Re: Can You Marry A Woman Who Is Cold To In-laws by bukatyne(f): 2:15pm On Jan 10, 2021
Brume01:
I and my girl were talking about wives relationship with mother in laws this evening and the discussion took a personal turn.

she told me that she doesn't want a really close relationship with my family like she having to visit or them visiting. she said it leads to 'see finish' and also that during visits they could have issues with the fact that she has a bit of a temper.
she gave an example of her relationship with her own mum who she isn't so close to.

now unlike her relationship with her mum, mine is the total opposite. I love my whole family with my heart and they do too, especially my mum. she even calls to ask of this girl wellbeing and they have never met b4.

so I told her that one thing I can never tolerate is my wife giving my mum or siblings a cold shoulder when they have no prior faults just because stupid Nigeria films tag mother in laws as bad.

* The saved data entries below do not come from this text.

-- ==== Sys2Proof/Config.lean ====
section
/-! DEFINITION. What is fixed for one machine: the parameters the spec leaves open (00_scope.md R7), and
the free value of RND (60_exceptions.md R268). -/

namespace Sys2Proof

/-- The default `FONT_DATA`: the 16 glyphs 0..F of 10_state.md R33, five bytes each, top row first.
UNVERIFIED (the spec marks the bytes as general knowledge), log entry 11. -/
def defaultFont : List Byte :=
  [0xF0, 0x90, 0x90, 0x90, 0xF0] ++ [0x20, 0x60, 0x20, 0x20, 0x70] ++
  [0xF0, 0x10, 0xF0, 0x80, 0xF0] ++ [0xF0, 0x10, 0xF0, 0x10, 0xF0] ++
  [0x90, 0x90, 0xF0, 0x10, 0x10] ++ [0xF0, 0x80, 0xF0, 0x10, 0xF0] ++
  [0xF0, 0x80, 0xF0, 0x90, 0xF0] ++ [0xF0, 0x10, 0x20, 0x40, 0x40] ++
  [0xF0, 0x90, 0xF0, 0x90, 0xF0] ++ [0xF0, 0x90, 0xF0, 0x10, 0xF0] ++
  [0xF0, 0x90, 0xF0, 0x90, 0x90] ++ [0xE0, 0x90, 0xE0, 0x90, 0xE0] ++
  [0xF0, 0x80, 0x80, 0x80, 0xF0] ++ [0xE0, 0x90, 0x90, 0x90, 0xE0] ++
  [0xF0, 0x80, 0xF0, 0x80, 0xF0] ++ [0xF0, 0x80, 0xF0, 0x80, 0x80]

/-- The parameters of R7 with their defaults. `INSTR_PER_TICK` is a simulator's and no rule depends on
it: a value of `State.env` says it (log entry 24). -/
structure Config where
  /-- `FONT_BASE`: where glyph 0 sits. -/
  fontBase : Nat := 0x000
  /-- `FONT_DATA`: the 80 font bytes. -/
  fontData : List Byte := defaultFont
  /-- `LOAD_ORIGIN`: where the program image goes. -/
  loadOrigin : Nat := 0x200
  /-- `ADD_I_SETS_VF` (R191). -/
  addISetsVF : Bool := false
  /-- `VF_FLAG_LAST` (R7, D2): the flag of R166 to R170 is written after the result. -/
  vfFlagLast : Bool := false
  /-- `STRICT_5XY0` (R7, D29): 5xyn and 9xyn with n ≠ 0 are unknown opcodes. -/
  strict5xy0 : Bool := false
  deriving DecidableEq, Repr

/-- What R7 and R33 ask of the parameters: the font lies in the reserved region and is 80 bytes long. -/
abbrev Config.wf (c : Config) : Prop :=
  c.fontBase + fontLength ≤ 0x200 ∧ c.fontData.length = fontLength

/-- The random oracle's answer to the request number `k` (R268): a FREE VALUE, any byte. The constant
has no body on purpose: nothing can be proved about which byte it is (log entry 6). -/
opaque Config.draw : Nat → Byte

end Sys2Proof
end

I told her I will wholly bond my family, both nuclear and external and will make sure that they live in harmony. I cited one of my uncle who successfully did it.

she tried to tell me how my mother may find fault with her. I told her to get those stuff out of her head and better realize that I can never sabotage one part of my life because I want to build a new one with her.

at the end she gave up. however when it was time to sleep, she decided to sleep on the floor instead of the bed. the thing made me mad but I said nothing. I'm just thinking of what decision to make tommorow.

I'm so angry because she was already casting dark energy on people that she has never met. the same people that have already open their heart in love and care towards her when they heard about us. now tell me how won't there be a problem?

I know my family, there have been marriages and they have all be harmonious with no bad blood and a girl is already bracing up a fight. like for what?

why are women like this?
my mum is a good person. I mean, there was a time a sibling wanted to seperate with his woman. I supported it because it was toxic but my mum shut me up and mended it even though she really didnt like the fact that the woman was crazy. how can that person be a bad person. I just don't know how to explain it, but I know my mum, she will just remove hand from my matter if my girl give her trouble.

me and this girl have been supportive of each other but I affirm that if she give me a reason for any hitch, I will break up with her. we can continue business but I won't marry her. never!

Since you said in another post that she would only break up for infidelity, then she needs to embrace your family.

If she can't solidify the relationship with your family, she shouldn't ruin it with her coldness.

Even if she has a terrible relationship with her own family, she must follow your standard and have a cordial relationship with yours and not hinder your relations with them.

It would be wise to lay your cards openly on the table.

1 Like

Re: Can You Marry A Woman Who Is Cold To In-laws by Chiquitq(f): 4:35pm On Jan 10, 2021
The behaviour of your babe is a big red flag. It is one thing to have fears and another to reject compromise outeightlu as she did by sleeping on the floor. That is a very manipulative act.

It is true that many mother's are the best to their children but don't act right with their daughter in laws.

She might have been exposed to circumstances that make her weary of being close with her in-laws but she can not write them off especially when her own partner doesn't plan to.

If she knows that she has a bad temper, she should work on herself instead of avoiding people.

You also need to know that because you are close to your family doesn't mean that they would be accepting of your babe after you marry her.